= Beginning of Section =

/-- VIGIL_FRAME_RX (R418, R419, R421): the 8 words of a body and the CRC-32C received with it; the message it carries is a row of its own. -/
def execVigilFrameRx (words : List Word) (crc : Word) (s : State) : Host.Outcome State Fault Refusal :=
  .next (if crc = frameCrc words then takeFrame words s else
    stickRec .vigilCrc { s with twin := { s.twin with crcErrors := satAdd s.twin.crcErrors 1, peerRun := 0 } } (source := 0x60))

/-- VIGIL_PEER_LOST (R421): no valid frame for 7.68 µs. -/
def execVigilPeerLost (s : State) : Host.Outcome State Fault Refusal :=
  let s1 : State := { s with twin := { s.twin with rxFresh := false, serialSent := false, peerRun := 0, peerMsgSeq := none } }
  .next (if s.since s.twin.rxAt < 7680 then s else if !s.twin.peerPresent then s1 else
    let s2 := stickEvent .peerLost { ev := .peerLost, source := 0x60 }
      { s1 with twin := { s1.twin with peerPresent := false, lostAt := s.pos.mono, losses := satAdd s1.twin.losses 1 } }
    let s3 := if s2.twin.role = .active then failSwitch s2 else s2
    if s3.twin.role = .active then setRole .solo s3 else s3)

/-- Heads fire the peer: a fitted lane reports another serial accepted (R433). -/
def headsFirePeer (s : State) : Bool :=
  s.fitted.any fun m => (s.lane m).accValid && (s.lane m).accSerial != Config.serial

/-- VIGIL_GRACE_EXPIRY (R426, R433): the peer has been lost for VIGIL_GRACE_MS. -/
def execVigilGraceExpiry (s : State) : Host.Outcome State Fault Refusal :=
  .next (if !s.twin.peerPresent && headsFirePeer s && decide (s.twin.lostAt.toNat + 1000000 * s.twin.graceMs ≤ s.pos.mono.toNat)
    then unsync 7 s else s)

/-! ## Messages (R420) -/

/-- The receiver acts on the first valid copy of a message (R420). -/
def onMessage (seq : Byte) (f : State → State) (s : State) : State :=
  if s.twin.peerMsgSeq = some seq then s else f { s with twin := { s.twin with peerMsgSeq := some seq } }

/-- ARM (R94): the record is held for the lock-line comparison. -/
def execArm (seq : Byte) (epoch line digest : Word) (s : State) : Host.Outcome State Fault Refusal :=
  let r : ArmRec := { epoch := epoch, line := line, digest := digest }
  .next (onMessage seq (fun s => if s.cg.peerArms.contains r then s else
    { s with cg := { s.cg with peerArms := (s.cg.peerArms ++ [r]).drop (s.cg.peerArms.length + 1 - 16) } }) s)

/-- The ARMED group a decision is about (R95): of its epoch and line, else one whose line was not known at arming. -/
def decidedGroup (epoch line : Word) (which : Group → Bool) (s : State) : Option Nat :=
  match (groupsWhere (fun x => x.st == .armed && !x.joinGroup && x.epoch == epoch && x.line == some line && which x) s).head? with
  | some g => some g
  | none => (groupsWhere (fun x => x.st == .armed && !x.joinGroup && x.epoch == epoch && x.line.isNone && which x) s).head?

/-- A group does not differ from the ACTIVE role unit's arm record for its line (R94, R95). DEDUCED: where no record has come, its epoch and
line are all there is to match (log 28). -/
def agrees (s : State) (g : Group) : Bool :=
  let recs := s.cg.peerArms.filter fun r => r.epoch == g.epoch && r.line == sentLine g
  recs.isEmpty || recs.any fun r => r.digest == g.digest

/-- A decision on a group of line Lc comes after line Lc - 48 has been reached (R95). On a stopped web a group takes effect at once, without that
lead (R89). -/
def decisionLate (abs : Nat) (s : State) : Bool := decide (abs ≤ s.pos.absHigh + 48) && (webMoves s || abs != s.pos.absHigh + 1)

/-- The ACTIVE role unit's decision to lock (R95, R149): a group that cannot follow aborts, and the unit is unsynchronised. A decision that comes
too late is none. -/
def followLock (g : Nat) (line : Word) (s : State) : State :=
  let s1 := if (s.cg.group g).line.isSome then s else
    groupCmps g .armed .armed (setGroup g (fun x => { x with line := some line, abs := absOf line s }) s)
  if decisionLate (s1.cg.group g).abs s then s else
  match lockCause g s1 with
  | some c => unsync (if curvesLoaded g s1 then 4 else 5) (failLock g c s1)
  | none =>
    let s2 := lockGroup g s1
    let lc := (s1.cg.group g).abs
    if !webMoves s2 && lc == s2.pos.absHigh + 1 then catchUp (rebuild lc (commitAt lc false (lockedAt lc s2) s2)) else s2

/-- DECISION (R94, R95): lock, or abort with its cause. -/
def execDecision (seq : Byte) (epoch line : Word) (lock : Bool) (cause : Byte) (s : State) : Host.Outcome State Fault Refusal :=
  .next (onMessage seq (fun s =>
    if s.twin.role ≠ .standby then s else
      if lock then
        match decidedGroup epoch line (agrees s) s with
        | some g => followLock g line s
        | none => unsync 4 s
      else match decidedGroup epoch line (fun _ => true) s with
        | some g => abortGroup g cause.toNat s
        | none => s) s)

/-- PAGE_START (R123): the STANDBY role unit begins the page at the peer's L_s. -/
def execPageStart (seq : Byte) (epoch line number : Word) (s : State) : Host.Outcome State Fault Refusal :=
  .next (onMessage seq (fun s =>
    if s.twin.role ≠ .standby then s else
      let (lost, s1) := peerPageStart s.pos.absHigh { s with pg := { s.pg with peerStart := s.pg.peerStart ++ [(epoch, line, number)] } }
      if lost then unsync 6 s1 else s1) s)

/-- SWITCH (R432): the new claim is written and goes from the header of fire line L_sw; a unit whose claim space is exhausted, or whose page 0 takes no
more writes, does not write it and the switchover fails (R415, R508). -/
def execSwitch (seq : Byte) (epoch line claim : Word) (s : State) : Host.Outcome State Fault Refusal :=
  .next (onMessage seq (fun s =>
    if s.twin.role ≠ .standby ∨ ¬ s.twin.synced ∨ epoch ≠ s.cg.epochNow then s
    else if s.twin.exhausted ∨ maxClaim s + 1 ≥ 0xFFFFFFFF then stickRec .switchoverFailed s
    else if pageFull s.pers 0 then stickRec .switchoverFailed (wornOut 0 s)
    else prfStore 16 claim { s with twin := { s.twin with swLine := some (absOf line s, claim, none) } }) s)

/-- A STANDBY role unit takes its peer's epoch and position (R425). DEDUCED: what it held for lines of its own epoch goes (log 19).
DESIGN CHOICE: a trace, save or load for a line of that epoch completes LATE, as at an epoch's end (log 19). -/
def adopt (epoch : Word) (p : BitVec 50) (s : State) : State :=
  let s := if epoch = s.cg.epochNow then s else endScrJob 0 s
  let line := p.toNat >>> 18
  let base := if epoch = s.cg.epochNow then s.cg.imgKeyEpoch else s.pos.absHigh + 2048
  let top := base + line
  let s1 : State := { s with
    cg := { s.cg with epochNow := epoch, imgKeyEpoch := base }
    pos := { s.pos with acc := BitVec.ofNat 80 (p.toNat * 2 ^ 30), high := w32 line, absHigh := top, corr := 0, corrOn := false }
    twin := { s.twin with posAdopted := true } }
  if epoch = s.cg.epochNow then s1 else
    let s2 := forAll (List.range 16) (fun m => setSlice m fun sl => { sl with next := top + 17, passed := top + 17, busy := none, result := [] }) s1
    let s3 : State := { s2 with
      twin := { s2.twin with digests := [], digestNext := top + 17 }
      scr := { s2.scr with claims := [], lastFire := [], placed := [], reduce := [] }
      pg := { s2.pg with epochs := [(base, epoch, 0)], decRing := none, peerStart := [], underrunOn := false } }
    forAll [0, 1, 2, 3] (fun k s => match (s.cam k).seg with
      | none => s
      | some g => armCam k (beginSeg k { g with start := top + 1, base := base, epoch := epoch } (setCam k (fun c => { c with next := [] }) s))) s3

/-- Own position minus the peer's, 2⁻¹⁸ line (R425). -/
def skewOf (p : BitVec 50) (s : State) : Int := sx 50 (s.pos.raw + 2 ^ 50 - p.toNat)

= End of Section =

What is needed: In the listing above, find each line with the word "switchoverFailed" and copy it.

Exercise output:
    else if s.twin.exhausted ∨ maxClaim s + 1 ≥ 0xFFFFFFFF then stickRec .switchoverFailed s
    else if pageFull s.pers 0 then stickRec .switchoverFailed (wornOut 0 s)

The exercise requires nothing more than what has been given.